La requête a été communiquée au département de Seine-et-Marne qui n’a pas produit de mémoire en défense.
Vu :
— le recours administratif préalable obligatoire formé par le requérant contre la décision dont la suspension de l’exécution est demandée et la preuve de la date du dépôt de ce recours ;
— les autres pièces du dossier.
Vu :
— le code de l’action sociale et des familles ;
— la loi n° 91-647 du 10 juillet 1991 ;
— la loi n° 2022-140 du 7 février 2022 ;
— la loi n° 2024-42 du 26 janvier 2024 ;
— le décret n° 2020-1717 du 28 décembre 2020 ;
— le code de justice administrative.
La présidente du tribunal a, en application de l’article L. 511-2 du code de justice administrative, désigné M. Zanella, premier conseiller, pour statuer sur les référés présentés sur le fondement des dispositions du livre V du même code.

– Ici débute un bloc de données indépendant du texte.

/-- The pads, the rails, RESET_N and the trip of a feed: hypotheses of the statements on feeds and power. -/
theorem witness_pads_and_reset :
    (let s := { fw with variant := .el9630 }
     padPowered s (.mediaLane 15) = true ∧ padPresent s (.mediaLane 15) = false ∧ padPowered s .wclkOut = true ∧ padPresent s .wclkOut = true)
    ∧ extestOn { fw with sec := { fw.sec with ir := 3 } } = true ∧ fw.sec.ir ≠ 3 ∧ padPowered fw .twinSel = true
    ∧ (let s := { fw with pwr := { fw.pwr with off := true } }
       feedClass (s.fget Reg.PWR_FEED_THR 15 0) (s.fget Reg.PWR_FEED_THR 31 16) 12000 = 0
       ∧ ({ s with pwr := { s.pwr with powering := true, resetLow := true } } : State).pwr.resetLow = true)
    ∧ (let s := { fw with pwr := { fw.pwr with brownAt := some 5, bootHeld := some true }, sched := { fw.sched with up := 1000005 } }
       s.pwr.brownAt = some 5 ∧ s.sched.up ≤ 5 + 1000000 ∧ s.pwr.bootHeld = some true ∧ s.pwr.off = false
       ∧ ¬ (3 ≤ (feedStep (feedState s 0) (feedClass (s.fget Reg.PWR_FEED_THR 15 0) (s.fget Reg.PWR_FEED_THR 31 16) 12000) s.pwr.feedA).1))
    ∧ (let s := { fw with pwr := { fw.pwr with brownAt := some 5 }, sched := { fw.sched with up := 2000005 } }
       s.pwr.brownAt = some 5 ∧ 5 + 2000000 ≤ s.sched.up ∧ s.sec.burn = none)
    ∧ (∀ x ∈ [FeedSt.reset, { FeedSt.reset with trip := true }], x.calm + 1 < 10000) ∧ ({ FeedSt.reset with trip := true, calm := 9999 } : FeedSt).calm + 1 = 10000
    ∧ (let s := { fw with pwr := { fw.pwr with inReset := true, resetLow := true, brownAt := some 5 } }
       s.pwr.inReset = true ∧ s.pwr.brownAt = some 5 ∧ { s with pwr := { s.pwr with brownAt := none } }.pwr.brownAt = none)
    ∧ (fw.pwr.off = false ∧ pwrState fw ≠ 2 ∧ fw.pwr.inReset = false)
    ∧ (let s := (fw.bset Reg.PWR_WAKE_EN 2 true).fset Reg.PWR_STATUS 31 30 2
       let t := { s with pwr := { s.pwr with peerRose := true } }
       t.bget Reg.PWR_WAKE_EN 2 = true ∧ hasTwin t = true ∧ t.pwr.peerRose = true ∧ t.pwr.off = false ∧ pwrState t = 2 ∧ t.pwr.tripHit = false)
    ∧ (let s := { fw.fset Reg.PWR_STATUS 31 30 1 with pwr := { fw.pwr with want := 3, heldWake := 1 } }
       pwrState s = 1 ∧ s.pwr.want = 3 ∧ s.sec.burn = none ∧ { s with pwr := { s.pwr with heldWake := 0 } }.pwr.heldWake = 0)
    ∧ peerStands fw = false ∧ fw.scene.objs = [] := by decide +kernel

/-- The unread canaries, a burn cut short, the Scribe cores under SCRIBE_DM, and the keys. -/
theorem witness_canaries_burns_and_debug :
    (let s := { (fw.fset Reg.PWR_AVS 28 24 20) with pwr := { fw.pwr with sens := [(64, 19)], fresh := [0] } }
     canaryFails s = false ∧ canaryFails { s with pwr := { s.pwr with fresh := [] } } = true)
    ∧ (let s := { fw.bset Reg.PWR_CTL 9 true with pwr := { fw.pwr with canaryRead := List.range 16 } }
       s.bget Reg.PWR_CTL 9 = true ∧ (List.range 16).all (fun i => s.pwr.canaryRead.contains i) = true ∧ s.fget Reg.PWR_AVS 4 0 < 26)
    ∧ (let x := { fw.sec with svnBits := 5, svnRun := 3, burn := some (14, []) }
       x.svn = 1 ∧ bitOf x.svnBits 2 = true ∧ bitOf x.svnBits 1 = false ∧ x.svnRun ≤ 64 ∧ x.svn ≤ x.svnRun ∧ x.burn = some (14, []))
    ∧ (let s := { fw with sec := { fw.sec with dmActive := true, dmHalted := [3] } }
       s.pwr.off = false ∧ pwrState s ≠ 2 ∧ s.level = 2 ∧ 3 < 4 ∧ 3 ∈ s.sec.dmHalted)
    ∧ fw.bget Reg.TWIN_CTL 31 = false ∧ (fw.bset Reg.TWIN_CTL 31 true).bget Reg.TWIN_CTL 31 = true := by decide +kernel

/-- A first fragment and its continuations: the second counts 0 and carries the mCRC of what came before, or does not. -/
theorem witness_fragments :
    (let held : List Byte := List.replicate 60 1 ++ mCrc (List.replicate 60 1)
     let x : RxFrag := ⟨nth 0 smdCont 2, nth 0 fragCode 0, [9, 9, 9, 9]⟩
     nth 0 smdStart 2 ∈ smdStart ∧ (1 : Nat) ∉ smdStart ∧ x.smd = nth 0 smdCont 2 ∧ x.count = nth 0 fragCode (0 % 4)
     ∧ held.drop (held.length - 4) = mCrc (held.take (held.length - 4))
     ∧ ([] ++ x :: [] : List RxFrag) = [x] ∧ (List.replicate 64 (1 : Byte)).drop 60 ≠ mCrc (List.replicate 60 1)) := by decide +kernel

/-- The copy behind its rate, units below the pointer, the spare rank's refreshes, and tests on the spare and on an active rank. -/
theorem witness_copy_spare_and_tests :
    (let mig := (fw.fset (Reg.DDR_STATUS 0) 31 29 3).setDdr 0 { fw.ddrSt 0 with migRank := some 0 }
     let m := mig.wr (Reg.DDR_MIG_PTR 0) 1000
     fromSpare m 0 (unitAddr m.variant 0 0 5) = true ∧ fromSpare m 0 (unitAddr m.variant 0 0 2000) = false ∧ (m.ddrSt 0).migRank ≠ none
     ∧ ddrOf m.variant (unitAddr m.variant 0 0 5) = 0 ∧ inDram m.variant (unitAddr m.variant 0 0 5) = true ∧ copyWants fw 0 = false
     ∧ (let b := { m with sched := { m.sched with up := 10 ^ 15 } }
        copyWants b 0 = true ∧ classOf b 0 (entry 4 3 false 0x800000000) ≤ 3)
     ∧ (m.bset (Reg.DDR_STATUS 0) 28 false).fget (Reg.DDR_STATUS 0) 1 0 = 2)
    ∧ (let s := (dramQ [] [entry 5 0 true 0x800000040] fw)
       let t := s.setDdr 0 { s.ddrSt 0 with wb := [0x800000040, 0x800000080] }
       (t.ddrSt 0).wb = 0x800000040 :: [0x800000080] ∧ ∃ x ∈ (t.ddrSt 0).wq, x.unit = 0x800000040)
    ∧ (let s := fw.setDdr 0 { fw.ddrSt 0 with spareOwed := 3, refAt := some 0 }
       owed s 0 2 = 3 ∧ refMay s 0 2 [] = true ∧ refDue { s with sched := { s.sched with up := 3900 } } 0 = true)
    ∧ (let s := (fw.fset (Reg.DDR_TEST_CTL 0) 21 20 2).setDdr 0 { fw.ddrSt 0 with testRunning := true }
       (s.ddrSt 0).testRunning = true ∧ s.fget (Reg.DDR_TEST_CTL 0) 21 20 = s.fget (Reg.DDR_STATUS 0) 1 0 ∧ outranked s 0 [] 6 = false)
    ∧ (let s := ((fw.fset (Reg.DDR_STATUS 0) 31 29 1).wr (Reg.DDR_TEST_CTL 0) 1).setDdr 0 { fw.ddrSt 0 with testRunning := true }
       s.fget (Reg.DDR_STATUS 0) 3 2 = getF 1 21 20 ∧ getF 1 26 24 = 0 ∧ getF 1 15 0 * 16 = 16 ∧ (s.ddrSt 0).testRunning = true
       ∧ outranked s 0 [] 6 = false ∧ inDram s.variant (testAddr s 0 0) = true)
    ∧ (prbsBits 32 1).1 ≠ 0 := by decide +kernel

/-- A snapshot of a record's length for the interval. -/
theorem witness_record_made :
    let own : List Byte := List.replicate 62656 0
    Tab.find { twin 1 live with twin := { (twin 1 live).twin with snaps := [(100, own)] } }.twin.snaps live.bn = some own ∧ own.length = 62656 :=
  ⟨rfl, List.length_replicate⟩

/-- A record to make, one that is missing, HELLO with a lane UP, and a first miss of a module that already waits. -/
theorem witness_twin_more :
    (let t := { twin 1 live with sched := { live.sched with verdictDone := true } }
     peerFollows t = true ∧ t.sched.verdictDone = true ∧ t.twin.recMade ≠ t.bn ∧ t.twin.heldItems = [] ∧ t.twin.txq = [] ∧ t.twin.unacked.length ≤ 4000)
    ∧ (let s := { twin 1 live with twin := { (twin 1 live).twin with lanes := 0 } }
       transmits s = true ∧ peerFollows s = false)
    ∧ (let s := { twin 2 live with twin := { (twin 2 live).twin with standBn := 90, applied := [97, 95] } }
       twinEn s = true ∧ s.twin.standBn + 1 + 3 ≤ s.bn ∧ s.bn - 3 - 1 ∉ s.twin.applied
       ∧ (∀ k, k < 1 → s.bn - 3 - k ∈ s.twin.applied))
    ∧ (let s := { twin 3 fw with twin := { (twin 3 fw).twin with hello := true } }
       s.twin.lanes ≠ 0 ∧ s.twin.st = 3 ∧ s.twin.hello = true ∧ roleAlt s = false ∧ 0 = b2n (roleAlt s) ∧ 1 ≠ b2n (roleAlt s)
       ∧ roleAlt (s.bset Reg.TWIN_CFG 31 true) = true)
    ∧ (let t := (twin 1 fw).twin
       t.lanes ≠ 0 ∧ t.txq = [] ∧ t.unacked.length < 4096 ∧ t.txSince.getD 0 = 0)
    ∧ (let s := { twin 2 live with twin := { (twin 2 live).twin with lanes := 0, hbMissed := 1, hbJudged := 99, waiting := 1 } }
       s.twin.hbJudged + 1 = s.bn ∧ s.twin.waiting = 1 ∧ s.twin.peerAlive = false)
    ∧ (let s := { fw with twin := { fw.twin with peerEdges := 3 } }
       4 ≤ s.twin.peerEdges + 1 ∧ s.twin.peerAlive = false ∧ s.twin.due = []) := by decide +kernel

/-- A frame begun under its mask, a mask waiting, and a phase wrapped into the period. -/
theorem witness_frames_at_an_edge :
    (let s := tdmPort 0 0x88020008 2 live
     let t := s.setTdm 0 { s.tdm 0 with begun := [5], pendRx := some (3200, 7) }
     tdmOn t 0 = true ∧ (t.tdm 0).pendRx = some (3200, 7) ∧ (t.tdm 0).begun.head?.getD 0 = 5
     ∧ { t with time := { t.time with mst := 3199 } }.bn < (3231 + 1) / live.blockLen
     ∧ wrapPhase fw.fs 1 ≤ 0) := by decide +kernel

/-- Memory at reset has its canonical form, so some state meets the premise of the invariant. -/
theorem witness_StepKeepsInv : State.reset.mem.wf = true ∧ ({ fw with mem := fw.mem.wrByte 5 1 } : State).mem.wf = true := by decide +kernel

theorem witness_BundleRoundTrip : XOp.wf (.mac 3 15 15 3 15 15 3 3) = true ∧ YOp.wf (.repi 4096 4095) = true := by decide

/-! ## Ill-formed commands are refused -/

/-- One ill-formed command for each check of the X and Y fields, and of the core's number. -/
theorem test_wf_refuses_bundles : ∀ c ∈ ([
    .quillNop 0 (.aclr 0) .rti, .quillNop 64 .nop .nop, .mac 0 4 0 0 0 0 0 1 0 .nop, .mac 0 0 16 0 0 0 0 1 0 .nop, .mac 0 0 0 16 0 0 0 1 0 .nop,
    .mac 0 0 0 0 4 0 0 0 1 .nop, .mac 0 0 0 0 0 16 0 0 1 .nop, .mac 0 0 0 0 0 0 16 0 1 .nop, .mac 0 0 0 0 0 0 0 4 0 .nop, .mac 0 0 0 0 0 0 0 0 4 .nop,
    .mac 0 1 0 0 0 0 0 0 1 .nop, .mac 0 0 0 0 1 0 0 1 0 .nop, .mac 64 0 0 0 0 0 0 1 0 .nop, .add 0 16 0 0 .nop, .sub 0 0 16 0 .nop, .adds 0 0 0 16 .nop,
    .subs 0 0 0 0 (.bra 8), .and 64 0 0 0 .nop, .or 0 16 0 0 .nop, .xor 0 0 16 0 .nop, .min 0 0 0 16 .nop, .max 0 16 0 0 .nop, .asr 0 0 16 0 .nop,
    .lsl 0 0 0 16 .nop, .lsr 0 16 0 0 .nop, .cmp 0 16 0 .nop, .cmp 0 0 16 .nop, .neg 0 16 0 .nop, .abs 0 0 16 .nop, .not 0 16 0 .nop, .addi 0 16 0 0 .nop,
    .addi 0 0 16 0 .nop, .cmpi 0 16 0 .nop, .asri 0 0 0 32 .nop, .lsli 0 16 0 0 .nop, .lsri 0 0 16 0 .nop, .aclr 0 4 .nop, .acmov 0 4 0 .nop,
    .acadd 0 0 4 .nop, .acsub 0 4 0 .nop, .acsh 0 4 0 .nop, .acld 0 4 0 .nop, .acld 0 0 16 .nop, .acneg 0 4 .nop,
    .ld 0 32 0 0 false .nop, .ld 0 0 8 0 false .nop, .st 0 0 0 8 false .nop, .stac 0 4 0 0 false .nop, .lds 0 32 0 .nop, .sts 0 0 0x1008 .nop,
    .stacs 0 4 0 .nop, .mvac 0 16 0 .nop, .mvac 0 0 4 .nop, .mov 0 34 0 .nop, .mov 0 37 0 .nop, .mov 0 0 38 .nop, .ldi 0 16 0 .nop, .ldih 0 16 0 .nop,
    .rdac 0 0 0 3 .nop, .lia 0 8 0 .nop, .lim 0 8 0 .nop, .wrac 0 0 4 0 .nop, .adda 0 8 0 .nop, .adda 0 0 8 .nop, .addai 0 8 0 .nop, .fold 0 8 .nop,
    .setb 0 6 true .nop, .sscl 0 0 (.aclr 4), .br 0 4096 .nop, .bcc 0 16 0 .nop, .bcc 0 0 4096 .nop, .call 0 4096 .nop, .bra 0 8 .nop, .rti 64 .nop,
    .loop 0 16 0 .nop, .loop 0 0 4096 .nop, .repi 0 4097 0 .nop, .repi 0 0 4096 .nop, .repd 0 16 0 .nop, .wait 64 .nop, .brk 0 (.neg 16 0),
    .undefinedEncoding 64, .timerInterrupt 64, .qcoreDoorbell .host 64 0, .interruptEntry 64, .stallEnd 64 0, .postedStoreComplete 64, .start (.scribe 4) 0,
    .halt .host 64, .haltTaken 64, .step .host 64, .reset .host 64, .qcorePmHiWrite .host 64 0, .qcorePmLoRead (.scribe 9) 0] : List Instr),
    c.wf = false := by decide +kernel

Les parties ont été régulièrement informées de la date et de l’heure de l’audience publique.
Au cours de cette audience, tenue le 16 mai 2025 à 10h00 en présence de Mme Aubret, greffière d’audience, ont été entendus :
— le rapport de M. Zanella ;
— et les observations de Me Desenlis, représentant M. A, présent, qui a conclu aux mêmes fins que la requête, par les mêmes moyens.
La clôture de l’instruction est intervenue à l’issue de l’audience en application de l’article R. 522-8 du code de justice administrative.
Considérant ce qui suit :
1. Aux termes du premier alinéa de l’article L. 521-1 du code de justice administrative : « Quand une décision administrative, même de rejet, fait l’objet d’une requête en annulation ou en réformation, le juge des référés, saisi d’une demande en ce sens, peut ordonner la suspension de l’exécution de cette décision, ou de certains de ses effets, lorsque l’urgence le justifie et qu’il est fait état d’un moyen propre à créer, en l’état de l’instruction, un doute sérieux quant à la légalité de la décision. »
2. M. A, ressortissant ivoirien né le 17 mai 2007, a été confié au service de l’aide sociale à l’enfance de Seine-et-Marne, par des décisions du juge des enfants du tribunal judiciaire de Meaux, du 12 janvier 2023 jusqu’à sa majorité, soit jusqu’au 17 mai 2025. Par une lettre reçue le 6 mars 2025, il a demandé la poursuite temporaire de sa prise en charge par le même service
au-delà de cette date dans le cadre d’un contrat jeune majeur. Sa requête tend, à titre principal, à la suspension de l’exécution, sur le fondement des dispositions citées au point précédent, de la décision implicite de rejet née du silence gardé pendant deux mois sur cette demande par le président du conseil départemental de Seine-et-Marne.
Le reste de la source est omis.